Russian and Soviet writer, dramatist, poet and translator

"Akh, ya vlyublon v odni glaza… (Ah, I'm in love with some eyes…)", music by Aleksandr Vilensky, poem by Tatiana Shchepkina-Kupernik, performed by Michael Vavitch, 1909

Tatiana Lvovna Shchepkina-Kupernik (Татья́на Льво́вна Ще́пкина-Купе́рник, , in Moscow, Russian Empire – July 27, 1952, in Moscow, USSR) was a Russian and Soviet writer, dramatist, poet and translator.

==Biography==
Born in the family of Kiev advocate Lev Kupernik, Tatiana Shchepkina-Kupernik was a granddaughter of famous Russian actor Mikhail Shchepkin and Elena Dmitrievna who was a Turkish captive during the Siege of Anapa. She graduated from the Kiev Gymnasium. In her twelfth year Shchepkina wrote a poem in honour of her grandfather.

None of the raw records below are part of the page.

-- ==== Sys2Proof/Machine/Host.lean ====
section
/-! DEFINITION. The host port and management over Ethernet (spec/19 R594 to R605, R643). -/

namespace Sys2Proof.Machine

/-! ## Frames (R595 to R597) -/

/-- R595: one byte of HCRC, most significant bit first. -/
def hcrcByte (c b : Byte) : Byte :=
  (List.range 8).foldl (fun (c : Byte) _ => if c.msb then (c <<< 1) ^^^ 0x2F else c <<< 1) (c ^^^ b)

/-- R595: HCRC over the first three bytes of a header. -/
def hcrc (hdr : Word) : Byte := ~~~ (((beBytes hdr.toNat 4).take 3).foldl hcrcByte 0xFF)

/-- R595: the header's HCRC verifies. -/
def hcrcOk (hdr : Word) : Bool := hcrc hdr == byteOf hdr 0

/-- R595: the fields of a header. -/
def hdrCmd (hdr : Word) : Nat := ext hdr 24 8
def hdrCnt (hdr : Word) : Nat := ext hdr 16 8
def hdrTag (hdr : Word) : Nat := ext hdr 8 8

/-- R597: a reserved command, or a NOP whose CNT is not 0. -/
def hdrBad (hdr : Word) : Bool := 5 ≤ hdrCmd hdr || (hdrCmd hdr == 0 && hdrCnt hdr != 0)

/-- R595: the frame reads, or writes. -/
def hdrReads (hdr : Word) : Bool := hdrCmd hdr == 1 || hdrCmd hdr == 3
def hdrWrites (hdr : Word) : Bool := hdrCmd hdr == 2 || hdrCmd hdr == 4

/-- R595: the number of data words of a frame that is laid out as its command says. -/
def hdrWords (hdr : Word) : Nat := if hdrBad hdr || hdrCmd hdr == 0 then 0 else hdrCnt hdr + 1

/-- R595: the address of word `i` of a frame: the stream commands stay at ADDR. -/
def frameAddr (hdr addr : Word) (i : Nat) : Nat :=
  if hdrCmd hdr < 3 then (addr.toNat + 4 * i) % 2 ^ 32 else addr.toNat

/-- R597: trailer results. -/
def resOk : Nat := 0
def resCrc : Nat := 1
def resLate : Nat := 2
def resBadCmd : Nat := 3

/-! ## The status field (R601, R602) -/

/-- R601: the highest attention class that is pending, 0 if none. -/
def topClass (pend : Nat) : Nat := ((List.range 6).filter fun i => bitOf pend i).foldl (fun _ i => i + 1) 0

/-- R601: the status field, with the event bits of a channel. -/
def State.hostStatus (s : State) (c : HostSt) : Nat :=
  let p := s.fld FLT_ATTN.PEND
  b2n (p != 0) * 2 ^ 15 + topClass p * 2 ^ 12 + s.mode * 2 ^ 8 + s.fld FLT_ATTN.SEQ * 2 ^ 4 + b2n c.crcErr * 8 + b2n c.coll * 4 +
    b2n c.rsvd * 2 + b2n !s.isDeputy

/-- R602: a frame begins: it reports the events so far, which the bits then show no more. -/
def State.hostBegin (s : State) : State := { s with spi := { s.spi with crcErr := false, coll := false, rsvd := false } }

/-- R596: trailer word T0. -/
def trailer (status tag : Nat) (busy : Bool) (result : Nat) : Word :=
  BitVec.ofNat 32 (status * 2 ^ 16 + tag * 2 ^ 8 + b2n busy * 2 ^ 7 + result)

/-! ## Accesses of a frame (R598, R600, R390, R385) -/

/-- R390: the frame's word `i`, at address `a`, collides in the host window. -/
def collOf (coll : List HostColl) (i a : Nat) : Option HostColl :=
  if inWindow a then coll.find? fun c => c.word == i else none

/-- R390: the host is warned where it is the later port. -/
def State.hostWarn (s : State) : Option HostColl → State
  | some c => if c.hostLater then { s with spi := { s.spi with coll := true } }.count MEM_HWCOLL.HOSTLATE else s
  | none => s

/-- HBUSY of a word. -/
def busyOf : Option HostColl → Bool
  | some c => c.hostLater
  | none => false

/-- R385: what the host's read of a memory word finds. -/
def State.hostEcc (s : State) (a e : Nat) : State :=
  match memUnit a with
  | none => s
  | some (u, _) =>
    if !unitFitted s.variant u then s
    else
      let s := s.eccEvent a 1 e
      if e = eccDouble then s.eccReport a 1 else s

/-- One read of a frame: the data and HBUSY. A read that collides with a write returns undefined data. R612: an access of the
same frame may have taken the port down. -/
def State.frameRead (s : State) (a e : Nat) (col : Option HostColl) : (Word × Bool) × State :=
  if !s.hostUp then ((0, false), s) else
  let (w, s) := s.hostRead a
  let s := if a % 4 = 0 then s.hostEcc a e else s
  let (w, s) := match col with
    | some c => if c.intWrite then s.takeFree else (w, s)
    | none => (w, s)
  ((w, busyOf col), s.hostWarn col)

/-- One write of a frame, and HBUSY. A write that collides with an internal write is discarded. -/
def State.frameWrite (s : State) (a : Nat) (w : Word) (col : Option HostColl) : Bool × State :=
  if !s.hostUp then (false, s) else
  let lost := match col with
    | some c => c.intWrite
    | none => false
  (busyOf col, (if lost then s else s.hostWrite a w).hostWarn col)

/-- The reads of a frame, in order. -/
def State.frameReads (s : State) (hdr addr : Word) (coll : List HostColl) (ecc : List Nat) : List (Word × Bool) × State :=
  (List.range (hdrCnt hdr + 1)).foldl (fun (p : List (Word × Bool) × State) i =>
    let a := frameAddr hdr addr i
    let r := p.2.frameRead a (ecc.getD i 0) (collOf coll i a)
    (p.1 ++ [r.1], r.2)) ([], s)

/-- The writes of a frame, in order: HBUSY of each. -/
def State.frameWrites (s : State) (hdr addr : Word) (data : List Word) (coll : List HostColl) : List Bool × State :=
  (List.range (hdrCnt hdr + 1)).foldl (fun (p : List Bool × State) i =>
    let a := frameAddr hdr addr i
    let r := p.2.frameWrite a (data.getD i 0) (collOf coll i a)
    (p.1 ++ [r.1], r.2)) ([], s)

/-- R600: from the first word that is late on, every word shifts out as zero. -/
def lateData (late : Option Nat) (ws : List Word) : List Word :=
  match late with
  | some n => ws.take n ++ (ws.drop n).map fun _ => 0
  | none => ws

/-- R600: some word of the frame is late. -/
def isLate (late : Option Nat) (n : Nat) : Bool :=
  match late with
  | some k => decide (k < n)
  | none => false

/-! ## Whole frames (R596 to R600, R643) -/

/-- HST_STAT: a frame has ended. -/
def State.frameEnd (s : State) (crc late : Bool) : State :=
  let s := s.wrap HST_STAT.FRAMES
  let s := if crc then { s with spi := { s.spi with crcErr := true } }.count HST_STAT.CRCERRS else s
  if late then s.count HST_STAT.LATES else s

/-- The words that the module has shifted out. -/
def State.hostOut (s : State) (ws : List Word) : State := { s with spi := { s.spi with out := ws } }

/-- The response word of the header. -/
def headOut (status : Nat) : Word := BitVec.ofNat 32 (status * 2 ^ 16)

/-- R596: the words out of a frame without data words: header, address, FCRC, T0, T1. -/
def State.shortOut (s : State) (ch : HostSt) (st tag result : Nat) : State :=
  let t0 := trailer (s.hostStatus ch) tag false result
  s.hostOut [headOut st, 0, 0, t0, fcrc [t0]]

/-- R596, R600: a read frame whose FCRC has verified. -/
def State.readFrame (s : State) (f : HostFrame) (ch : HostSt) (st : Nat) : State :=
  let dly := s.fld HST_CFG.RDLY
  let (rs, s) := s.frameReads f.hdr f.addr f.coll f.ecc
  if !s.hostUp then s.hostOut [headOut st] else
  let late := isLate f.late rs.length
  let ws := lateData f.late (rs.map (·.1))
  let t0 := trailer (s.hostStatus ch) (hdrTag f.hdr) (rs.any (·.2)) (if late then resLate else resOk)
  (s.hostOut ([headOut st, 0, 0] ++ List.replicate dly 0 ++ ws ++ [t0, fcrc (ws ++ [t0])])).frameEnd false late

/-- R596, R598: a write frame whose FCRC has verified: a data word's HBUSY goes out one word later. -/
def State.writeFrame (s : State) (f : HostFrame) (ch : HostSt) (st : Nat) : State :=
  let (bs, s) := s.frameWrites f.hdr f.addr f.data f.coll
  if !s.hostUp then s.hostOut [headOut st] else
  let t0 := trailer (s.hostStatus ch) (hdrTag f.hdr) (bs.any id) resOk
  (s.hostOut ([headOut st, 0, 0] ++ bs.map (fun b => BitVec.ofNat 32 (b2n b)) ++ [t0, fcrc [t0]])).frameEnd false false

/-- R597: a frame whose FCRC fails: nothing is read or written; its data words shift out zero. -/
def State.crcFrame (s : State) (f : HostFrame) (ch : HostSt) (st : Nat) : State :=
  let t0 := trailer (s.hostStatus ch) (hdrTag f.hdr) false resCrc
  let ws := List.replicate (hdrWords f.hdr) (0 : Word)
  let dly := if hdrReads f.hdr then s.fld HST_CFG.RDLY else 0
  (s.hostOut ([headOut st, 0, 0] ++ List.replicate dly 0 ++ ws ++ [t0, fcrc ((if hdrReads f.hdr then ws else []) ++ [t0])])).frameEnd
    true false

/-- R596: the FCRC that the frame should carry; a missing data word counts as zero. -/
def hostFcrc (f : HostFrame) : Word :=
  fcrc ([f.hdr, f.addr] ++ if hdrWrites f.hdr then (List.range (hdrCnt f.hdr + 1)).map fun i => f.data.getD i 0 else [])

/-- A frame on the host port. R612, R603: an unpowered port answers zeros. R599: where HCRC fails only the header's status goes
out. `mine` says whether the header is one of the command's own; a frame with another header is none of this command's. -/
def State.runFrame (s : State) (f : HostFrame) (mine : Bool) (body : State → HostSt → Nat → State) : State :=
  if !s.hostUp then s.hostOut []
  else
    let ch := s.spi
    let st := s.hostStatus ch
    if !hcrcOk f.hdr then (s.hostBegin.hostOut [headOut st]).frameEnd true false
    else if !mine then s
    else body s.hostBegin ch st

/-- A frame of reads, writes or neither, once HCRC has verified: its FCRC is checked. -/
def State.checkedFrame (s : State) (f : HostFrame) (ch : HostSt) (st : Nat) : State :=
  if hostFcrc f ≠ f.fcrc then s.crcFrame f ch st
  else if hdrReads f.hdr then s.readFrame f ch st
  else if hdrWrites f.hdr then s.writeFrame f ch st
  else (s.shortOut ch st (hdrTag f.hdr) resOk).frameEnd false false

/-- HOST_NOP (R595). -/
def execHostNop (f : HostFrame) (s : State) : Out :=
  .next <| s.ship <| s.runFrame f (hdrCmd f.hdr == 0 && !hdrBad f.hdr) fun s ch st => s.checkedFrame f ch st

/-- HOST_READ (R600, R595). -/
def execHostRead (f : HostFrame) (s : State) : Out :=
  .next <| s.ship <| s.runFrame f (hdrCmd f.hdr == 1) fun s ch st => s.checkedFrame f ch st

/-- HOST_WRITE (R598, R595). -/
def execHostWrite (f : HostFrame) (s : State) : Out :=
  .next <| s.ship <| s.runFrame f (hdrCmd f.hdr == 2) fun s ch st => s.checkedFrame f ch st

/-- HOST_READS (R595, R600). -/
def execHostReads (f : HostFrame) (s : State) : Out :=
  .next <| s.ship <| s.runFrame f (hdrCmd f.hdr == 3) fun s ch st => s.checkedFrame f ch st

/-- HOST_WRITES (R595, R598). -/
def execHostWrites (f : HostFrame) (s : State) : Out :=
  .next <| s.ship <| s.runFrame f (hdrCmd f.hdr == 4) fun s ch st => s.checkedFrame f ch st

/-- HOST_RESERVED_COMMAND (R597): BADCMD, whatever the FCRC. -/
def execHostReservedCommand (f : HostFrame) (s : State) : Out :=
  .next <| s.ship <| s.runFrame f (hdrBad f.hdr) fun s ch st =>
    ((s.reserved .host).shortOut ch st (hdrTag f.hdr) resBadCmd).frameEnd false false

/-- HOST_FRAME_ABORT (R599): HCS_N rises before the FCRC word. -/
def execHostFrameAbort (s : State) : Out :=
  .next <| s.ship <|
    if !s.hostUp then s.hostOut [] else (s.hostBegin.hostOut [headOut (s.hostStatus s.spi)]).frameEnd true false

/-! ## Management over Ethernet (R604, R605) -/

/-- R604, R422: the management endpoint is there: enabled, and the Ethernet island powered (modes 0 and 3 to 11). -/
def State.mgmtUp (s : State) : Bool := s.bit HST_ECFG.EN && s.hostUp && (s.mode == 0 || 3 ≤ s.mode) && !s.sys.pollOpen

/-- R604: the key of the management channel: the slot carries the MAC-gen, MAC-verify and derive flags, and the store is not
sealed (R586). -/
def State.mgmtKey (s : State) : Option (List Byte) :=
  if s.sealed then none
  else match s.slotKey (s.fld HST_ECFG.KSLOT) with
    | some k => if bitOf k.flags 0 && bitOf k.flags 1 && bitOf k.flags 4 then some (kdf k.key lblMgmt) else none
    | none => none

/-- R605: the session's NONCE, 0 if there is none. -/
def State.mgmtNonce (s : State) : Nat := s.fld HST_ENONCE.NONCE

/-- R604: the response: its words in order and its TAG. -/
def State.mgmtAnswer (s : State) (key : List Byte) (ws : List Word) : State :=
  if !s.hostUp then s else
  { s with mgmt := { s.mgmt with out := ws }
           mgmtTag := aesCmac key (ws.flatMap fun w => leBytes w.toNat 4) }

/-- R605: the channel keeps its own event bits: `k` runs with those of `ch` in the place of the SPI channel's, which come back
afterwards. -/
def State.asMgmt (s : State) (k : State → State) : State :=
  let own := s.spi
  let s := k { s with spi := { s.mgmt with crcErr := false, coll := false, rsvd := false } }
  if s.hostUp then { s with mgmt := { s.spi with out := s.mgmt.out }, spi := own } else s

/-- R604, R605: a request whose TAG, NONCE and SEQ are good: header, address, write data. -/
def State.mgmtRun (s : State) (key : List Byte) (nonce seq hdr addr : Word) (data : List Word) (late : Option Nat)
    (coll : List HostColl) (ecc : List Nat) : State :=
  let ch := s.mgmt
  let answer := fun (s : State) (busy : Bool) (res : Nat) (ws : List Word) =>
    s.mgmtAnswer key ([nonce, seq, trailer (s.hostStatus ch) (hdrTag hdr) busy res] ++ ws)
  s.asMgmt fun s =>
    if hdrBad hdr then answer (s.reserved .host) false resBadCmd []
    else if hdrReads hdr then
      let (rs, s) := s.frameReads hdr addr coll ecc
      let l := isLate late rs.length
      answer s (rs.any (·.2)) (if l then resLate else resOk) (lateData late (rs.map (·.1)))
    else if hdrWrites hdr then
      let (bs, s) := s.frameWrites hdr addr data coll
      answer s (bs.any id) resOk []
    else answer s false resOk []

/-- R605: a request that cannot be laid out, or whose HCRC fails: CRCERR, and no response. -/
def State.mgmtCrc (s : State) : State := { s with mgmt := { s.mgmt with crcErr := true } }

/-- R605: a request is accepted. -/
def State.mgmtAccept (s : State) (nonce seq : Nat) : State :=
  ((s.wrap HST_ESTAT.ACCEPTED).put HST_ENONCE.NONCE nonce).put HST_ESEQ.SEQ seq

/-- MGMT_REQUEST (R604, R605): the bytes of a datagram; `late` is the first word that is not there within 1 ms. -/
def execMgmtRequest (dgram : List Byte) (late : Option Nat) (coll : List HostColl) (ecc : List Nat) (s : State) : Out :=
  .next <| s.ship <|
    if !s.mgmtUp then s
    else
      let n := dgram.length - 16
      match s.mgmtKey with
      | none => s.count HST_ESTAT.AUTHERR
      | some key =>
        if dgram.length < 32 || aesCmac key (dgram.take n) ≠ dgram.drop n then s.count HST_ESTAT.AUTHERR
        else
          let ws := leWords (dgram.take n)
          let nonce := ws.getD 0 0
          let seq := ws.getD 1 0
          let hdr := ws.getD 2 0
          let addr := ws.getD 3 0
          let data := ws.drop 4
          let laid := decide (n % 4 = 0) && data.length == (if hdrWrites hdr then hdrCnt hdr + 1 else 0)
          let opens := nonce == 0 && seq == 0 && hdrCmd hdr == 0 && hdrCnt hdr == 0
          if opens && hcrcOk hdr && laid then
            let (fresh, s) := s.takeFree
            (s.mgmtAccept fresh.toNat 0).mgmtRun key fresh 0 hdr addr data late coll ecc
          else if s.mgmtNonce = 0 || nonce.toNat ≠ s.mgmtNonce then s.count HST_ESTAT.AUTHERR
          else if seq.toNat ≤ s.fld HST_ESEQ.SEQ then s.count HST_ESTAT.REPLAY
          else if !hcrcOk hdr || !laid then s.mgmtCrc
          else (s.mgmtAccept nonce.toNat seq.toNat).mgmtRun key nonce seq hdr addr data late coll ecc

end Sys2Proof.Machine
end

In 1892 the Moscow Maly Theater staged her play called Summer Picture. In the 1892–1893 theatrical season Shchepkina played in the Korsh Theater.

Shchepkina worked with several Russian periodicals - Artist, Russian Vedomosti, Russian Idea, Northern Courier, New Time, using different literary styles.

In 1895-1915 she wrote a number of prose and poetry collections. Her poem At Homeland - From the fallen strongholds of Port-Arthur... («На родине» - «От павших твердынь Порт-Артура...») written at 1905 quickly became known nationwide.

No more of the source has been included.